There are such things as weed truffles.
The Field Guide to North American Truffles shows just 90 species of the many native truffles you may have to contend with. Only a few in the field guide are tasty. The rest are described as palatable, insipid, inedible or even poisonous.
And they will compete for space on the tree roots, especially if you don’t keep conditions in an optimal range for your cultivated truffles.
Declining Harvests in Europe
One mystery of the truffle trade in Europe is the falling size of annual harvests. Some put this down to loss of habitat from growing cities and expanding farms. Some think climate disruption is the problem.
But no one has really been able to pin down an answer.
I have a theory that could explain poor production in the wild and in cultivated plantings. I wonder if the lack of truffle productivity comes from their spores not being spread in the fashion they evolved with—being eaten by pigs and spread across the countryside.
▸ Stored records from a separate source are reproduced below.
theorem met_supply : State.reset.sys.dev.pins.vio[4] = true ∧
    (let s := onBoot State.reset (fun b => { b with phase := .running })
     s.sys.dev.restart ≠ 2 ∧ s.sys.dev.boot.phase ≠ .held ∧ NoGoldWaits s) ∧
    (let s := at_ [(R.ISLE_ENTRY 0, F.ISLE_ENTRY.STATE, 1)]
     s.sys.dev.boot.phase = .held ∧ s.sys.dev.restart = 0 ∧ island s 0 = 1) := by
  unfold NoGoldWaits; decide +kernel

theorem met_bridge_and_clock : 6200 < 6201 ∧ 6099 < 6100 ∧
    fldOf (at_ [(R.ISLE_REFCLK, F.ISLE_REFCLK.PRESENT, 1)]) R.ISLE_REFCLK F.ISLE_REFCLK.PRESENT = 1 ∧
    fldOf (at_ [(R.ISLE_REFCLK, F.ISLE_REFCLK.PRESENT, 0)]) R.ISLE_REFCLK F.ISLE_REFCLK.PRESENT = 0 := by
  decide +kernel

/-- A running copy of no bytes and its trailer, the signature over the digest of nothing being good or not. -/
def trailer (good : Bool) : List (BitVec 8) :=
  natBytes 4 0 ++ (natBytes 32 0xdb022f8936845cc41169c27b67e1a084636b44c472eb8e7630b826a1e83a672c).reverse ++
    (natBytes 32 0x4c6ca66d0fdc6c230b937f2a67d066acc74204eac81f0eafdf059827378b9568).reverse ++
    (natBytes 32 0xf690416adda95eb233a9519833253db68b2967bfe6439ac784030f8b25b300fd).reverse ++
    (natBytes 32 (if good then 0xf690416adda95eb233a9519833253db68b2967bfe6439ac784030f8b25b300fd else 0)).reverse

def verifyingState (good : Bool) : State :=
  (onBoot (runs [39] State.reset) (fun b => { b with phase := .verifying, image := { b.image with mgmtLen := 0 } })).onDev
    (fun d => { d with mem := memPuts d.mem 0x10000000 (trailer good) })

theorem met_boot_verify :
    (let s := verifyingState true
     s.sys.dev.boot.phase = .verifying ∧ s.sys.dev.sec.stopped = false ∧ s.sys.dev.answers 39 = true ∧
       s.sys.dev.poisonedRange 0x10000000 trailerLen = false ∧
       signatureOk (memBytes s.sys.dev.mem 0x10000000 trailerLen) s.sys.dev.boot.image.mgmtLen = true ∧
       s.sys.dev.lockAll = false) ∧
    (let s := verifyingState false
     s.sys.dev.boot.left = [] ∧ signatureOk (memBytes s.sys.dev.mem 0x10000000 trailerLen) s.sys.dev.boot.image.mgmtLen = false ∧
       (s.onDev (fun d => { d with poison := [0x400000] })).sys.dev.poisonedRange 0x10000000
         trailerLen = true ∧
       (s.onDev (fun d => { d with pru := { d.pru with ctl := 2#64 } })).sys.dev.lockAll = true) := by
  decide +kernel

theorem met_boot :
    (let s := (at_ [(R.ISLE_ENTRY 39, F.ISLE_ENTRY.STATE, 1)]).onDev (fun d => { d with pins := { d.pins with bootMode := 3 } })
     s.sys.dev.releasable = true ∧ s.sys.dev.gateOpen = false ∧ s.sys.dev.pins.bootMode = 3 ∧
       ∀ b : Bay, fldOf s (R.WIT_EPOCH_GO b.val) F.WIT_EPOCH_GO.NEW = 0) ∧
    (runs [41] State.reset).sys.dev.answers 41 = true ∧
    (let s := puts (runs [39] State.reset) [(R.SEC_BOOT_STATUS, F.SEC_BOOT_STATUS.GATE, 1), (R.SEC_BOOT_STATUS, F.SEC_BOOT_STATUS.MODE, 1)]
     s.sys.dev.secWritable (.core 0) = true ∧ s.sys.dev.gateOpen = true ∧
       fldOf s R.SEC_BOOT_STATUS F.SEC_BOOT_STATUS.MODE = 1 ∧ s.sys.dev.sec.stopped = false ∧ s.sys.dev.holdOk = false) ∧
    (runs [39] State.reset).sys.dev.secWritable .host = true ∧
    fldOf State.reset R.SEC_BOOT_STATUS F.SEC_BOOT_STATUS.MODE ≠ 1 ∧
    (let s := onBoot (puts (runs [39] State.reset) [(R.TR_STAT, F.TR_STAT.HOLD_OK, 1)]) (fun b => { b with phase := .running })
     let s := { s with sys := { s.sys with nv := s.sys.nv.putDir (fun b => { b with arbPending := true, active := 0 }) } }
     s.sys.dev.boot.phase = .running ∧ s.sys.nv.dir.arbPending = true ∧ s.sys.nv.dir.active = s.sys.dev.boot.slot ∧
       s.sys.dev.holdOk = true) ∧
    (onBoot State.reset (fun b => { b with trialOn := true })).sys.dev.boot.trialOn = true := by
  decide +kernel

/-- Rail channel 79 of the tray sequencer enabled, and seen good. -/
def railState : State :=
  puts State.reset [(R.SQ_RAIL_ST 8, F.SQ_RAIL_ST.EN, 0x8000), (R.SQ_RAIL_ST2 8, F.SQ_RAIL_ST2.SEEN, 0x8000)]

/-- Sequencer i in PWR p, its engine in STATE e, with entries 0 to 2. -/
def seqState (i : Fin 9) (p e : Nat) (s : State) : State :=
  puts s [(R.SQ_STATUS i.val, F.SQ_STATUS.PWR, p), (R.ENG_STATUS (Eng.seq i).win, F.ENG_STATUS.STATE, e),
    (R.ENG_PROG_INFO (Eng.seq i).win, F.ENG_PROG_INFO.ENTRY_MASK, 7)]

theorem met_rails : railSeq 79 = 8 ∧ railChan 79 = 15 ∧ railSeq 63 = 7 ∧ railChan 63 = 7 ∧ railSeq 64 = 8 ∧ railChan 64 = 0 ∧
    State.reset.sys.dev.pins.vio[0] = true ∧
    (chanOn railState (R.SQ_RAIL_ST 8) F.SQ_RAIL_ST.EN 15 = true ∧ chanOn railState (R.SQ_RAIL_ST2 8) F.SQ_RAIL_ST2.SEEN 15 = true) ∧
    chanOn State.reset (R.SQ_RAIL_ST 8) F.SQ_RAIL_ST.EN 15 = false ∧
    fldOf State.reset R.TWIN_STATUS F.TWIN_STATUS.ROLE ≠ 2 ∧
    fldOf State.reset (R.ENG_STATUS (Eng.seq 8).win) F.ENG_STATUS.STATE ≠ 3 := by
  decide +kernel

theorem met_sequencers :
    fldOf State.reset (R.SQ_STATUS 8) F.SQ_STATUS.WARN = 0 ∧
    (let s := put (seqState 8 2 2 State.reset) (R.SQ_STATUS 8) F.SQ_STATUS.WARN 1
     fldOf s (R.SQ_STATUS 8) F.SQ_STATUS.WARN = 1 ∧ CanGoDown s 8) ∧
    (let s := put (seqState 7 3 3 State.reset) (R.SQ_RAIL_ST 7) F.SQ_RAIL_ST.EN 0xFF
     fldOf s (R.ENG_STATUS (Eng.seq 7).win) F.ENG_STATUS.STATE = 3 ∧ pwrOf s 7 = 3 ∧ (7 : Fin 9) ≠ 8 ∧
       s.sys.dev.tray.forced = false ∧ fldOf s (R.SQ_RAIL_ST 7) F.SQ_RAIL_ST.EN ≠ 0 ∧
       (let t := s.onDev (fun d => { d with seqs := d.seqs.set 7 { d.seqs[7] with safeStop := true } })
        t.sys.dev.seqs[7].safeStop = true ∧ fldOf t R.TWIN_STATUS F.TWIN_STATUS.ROLE ≠ 1 ∧
          chanOn t (R.SQ_RAIL_ST 7) F.SQ_RAIL_ST.EN 7 = true ∧ fldOf t (R.SQ_RAIL_ST 7) F.SQ_RAIL_ST.EN < 2 ^ 8 ∧
          fldOf t (R.SQ_RAIL_ST 7) F.SQ_RAIL_ST.EN ≠ 2 ^ 7)) ∧
    State.reset.sys.dev.seqs[7].safeStop = false ∧ (runs [9] State.reset).sys.dev.answers (1 + 8) = true := by
  unfold CanGoDown; decide +kernel

/-- A hold-up record waits. -/
def holdupState : State := onTray State.reset (fun t => { t with holdup := [⟨1, 0, 0, 0, 0, 0, [], [], 0, [], false⟩] })

theorem met_forced_off : 3600 ≤ 3600 ∧ 3599 < 3600 ∧ fldOf State.reset R.TR_STAT F.TR_STAT.VIN_LOW = 0 ∧
    State.reset.sys.dev.tray.forced = false ∧ fldOf State.reset R.TWIN_STATUS F.TWIN_STATUS.ROLE = 0 ∧
    State.reset.sys.dev.tray.killOut = false ∧ State.reset.sys.dev.pins.vio[4] = true ∧
    ((onTray State.reset (fun t => { t with killOut := true })).sys.dev.tray.killOut = true) ∧
    ((onTray State.reset (fun t => { t with btn := true })).sys.dev.tray.btn = true ∧ State.reset.sys.dev.tray.btnLong = false) ∧
    fldOf (at_ [(R.TR_STAT, F.TR_STAT.VIN_LOW, 1)]) R.TR_STAT F.TR_STAT.VIN_LOW = 1 ∧
    (onTray State.reset (fun t => { t with forceActive := [.killIn, .vinLow] })).sys.dev.tray.forceActive.filter (· != .killIn) ≠ [] ∧
    fldOf State.reset R.TR_STAT F.TR_STAT.FORCING = 0 ∧
    (let s := onTray (at_ [(R.TR_STAT, F.TR_STAT.FORCING, 1)]) (fun t => { t with forceStep := 22 })
     s.sys.dev.tray.forceStep + 1 = 23 ∧ fldOf s R.TR_STAT F.TR_STAT.FORCING = 1) ∧
    (holdupState.sys.dev.tray.holdup.length = 1 ∧ holdupSlot holdupState.sys.nv.holdup = some 0) ∧
    holdupSlot ((List.range 256).map (fun k => (k, (⟨1, 0, k, 0, 0, 0, [], [], 0, [], false⟩ : HoldupRec)))) = none := by
  decide +kernel

/-- Bay 7 throttled by the cap, the earliest. -/
def cappedState : State :=
  onTray (at_ [(R.PC_STAT, F.PC_STAT.CAP_MASK, 0x80)]) (fun t => { t with capOrder := [7] })

theorem met_power_cap :
    (let s := (put (seqState 7 2 2 State.reset) (R.PC_STAT) F.PC_STAT.NEXT 7).onDev (·.capSample 5000 [0, 0, 0, 0, 0, 0, 0, 60000])
     fldOf s R.PC_EFF F.PC_EFF.CAP_EFF < s.sys.dev.pNow 5000 [0, 0, 0, 0, 0, 0, 0, 60000] ∧ s.sys.dev.capNext = some 7) ∧
    (let s := State.reset.onDev (·.capSample 5000 [0, 0, 0, 0, 0, 0, 0, 60000])
     fldOf s R.PC_EFF F.PC_EFF.CAP_EFF < s.sys.dev.pNow 5000 [0, 0, 0, 0, 0, 0, 0, 60000] ∧ s.sys.dev.capNext = none) ∧
    (let s := cappedState.onDev (·.capSample 0 [])
     s.sys.dev.tray.capOrder = 7 :: [] ∧ chanOn s R.PC_STAT F.PC_STAT.CAP_MASK 7 = true ∧
       s.sys.dev.pNow 0 [] * 100 < fldOf s R.PC_EFF F.PC_EFF.CAP_EFF * (100 - fldOf s R.PC_CFG F.PC_CFG.HYST_PCT)) := by
  decide +kernel

theorem met_button_and_presence : CanGoDown (put (seqState 7 2 2 State.reset) (R.SQ_BAYSIG 7) F.SQ_BAYSIG.OUT 0) (seqOf 7) ∧
    (put (seqState 7 2 2 State.reset) (R.SQ_BAYSIG 7) F.SQ_BAYSIG.OUT 0).sys.dev.asserts 7 0 = false ∧ State.reset.sys.dev.pins.vio[1] = true ∧
    pwrOf State.reset (seqOf 7) = 0 ∧ State.reset.sys.dev.tray.btn = false ∧ pwrOf State.reset 8 = 0 ∧
    pwrOf (seqState 8 4 0 State.reset) 8 = 4 ∧ CanGoDown (seqState 8 1 2 State.reset) 8 ∧
    ((onTray State.reset (fun t => { t with btn := true, btnLong := true })).sys.dev.tray.btnLong = true) := by
  unfold CanGoDown; decide +kernel
/-! ### Cooling and buses -/

/-- The cooling block's own state changed. -/
def onCool (s : State) (f : CoolCtx → CoolCtx) : State := s.onDev (fun d => { d with cool := f d.cool })

theorem met_sensors :
    (let s := at_ [(R.CL_AIN_A 47, F.CL_AIN_A.KIND, 1), (R.CL_AIN_A 47, F.CL_AIN_A.P1, 4)]
     ainKindOf s 47 = 1 ∧ 4 * 0 < ainP1 s 47 ∧ ainP1 s 47 ≤ 4 * 1) ∧
    (let s := at_ [(R.CL_AIN_A 0, F.CL_AIN_A.KIND, 2), (R.CL_AIN_A 0, F.CL_AIN_A.P1, 500), (R.CL_AIN_B 0, F.CL_AIN_B.P3, 2000)]
     ainKindOf s 0 = 2 ∧ ((449999 : Nat) : Int) < 1000 * ((ainP1 s 0 : Int) - 50) ∧ 1000 * (ainP3 s 0 + 50) < 2050001 ∧
       1000 * ainP1 s 0 ≤ 500000 ∧ 2000000 ≤ 1000 * ainP3 s 0 ∧ ainP1 s 0 < ainP3 s 0) ∧
    (let s := at_ [(R.CL_AIN_A 7, F.CL_AIN_A.KIND, 1), (R.CL_SENS 7, F.CL_SENS.VALUE, 650)]
     safeInputs s ≠ [] ∧ ∀ i ∈ safeInputs s, slotFaultedAt s i = false ∧ slotReads s i ≤ 650) ∧
    (let s := at_ [(R.CL_AIN_A 7, F.CL_AIN_A.KIND, 1), (R.CL_SENS 7, F.CL_SENS.VALUE, 651)]
     ∃ i ∈ safeInputs s, slotFaultedAt s i = true ∨ 650 < slotReads s i) ∧
    safeInputs (at_ ((List.range 8).map (fun i => (R.CL_AIN_A i, F.CL_AIN_A.KIND, 0)))) = [] ∧
    pwrOf (seqState 7 2 2 State.reset) (seqOf 7) ≠ 0 ∧ pwrOf (seqState 7 4 0 State.reset) (seqOf 7) = 4 := by
  decide +kernel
My suspicion felt confirmed when a truffle farmer showed me a technique that has improved production on some farms. The technique is called Spanish Wells.
Dig a hole at the edge a truffle tree’s drip line, and fill it with a wet mixture of spores and earthy soil mix. Come back to the spot in a year and harvest plenty of truffles that have attached where the roots were cut by the digging.
This sounds very similar to what would happen when a pig roots around for truffles: roots get cut, spores—in an ideal substrate—are deposited and new truffles get started.
But I also wonder if turning loose some pigs at the ragged end of your harvest season—after you’ve already gathered nearly an entire season’s worth of truffles—wouldn’t bump up the next year’s harvest.
Plus, just think of what you could charge for pigs that have chowed down on truffles before slaughter.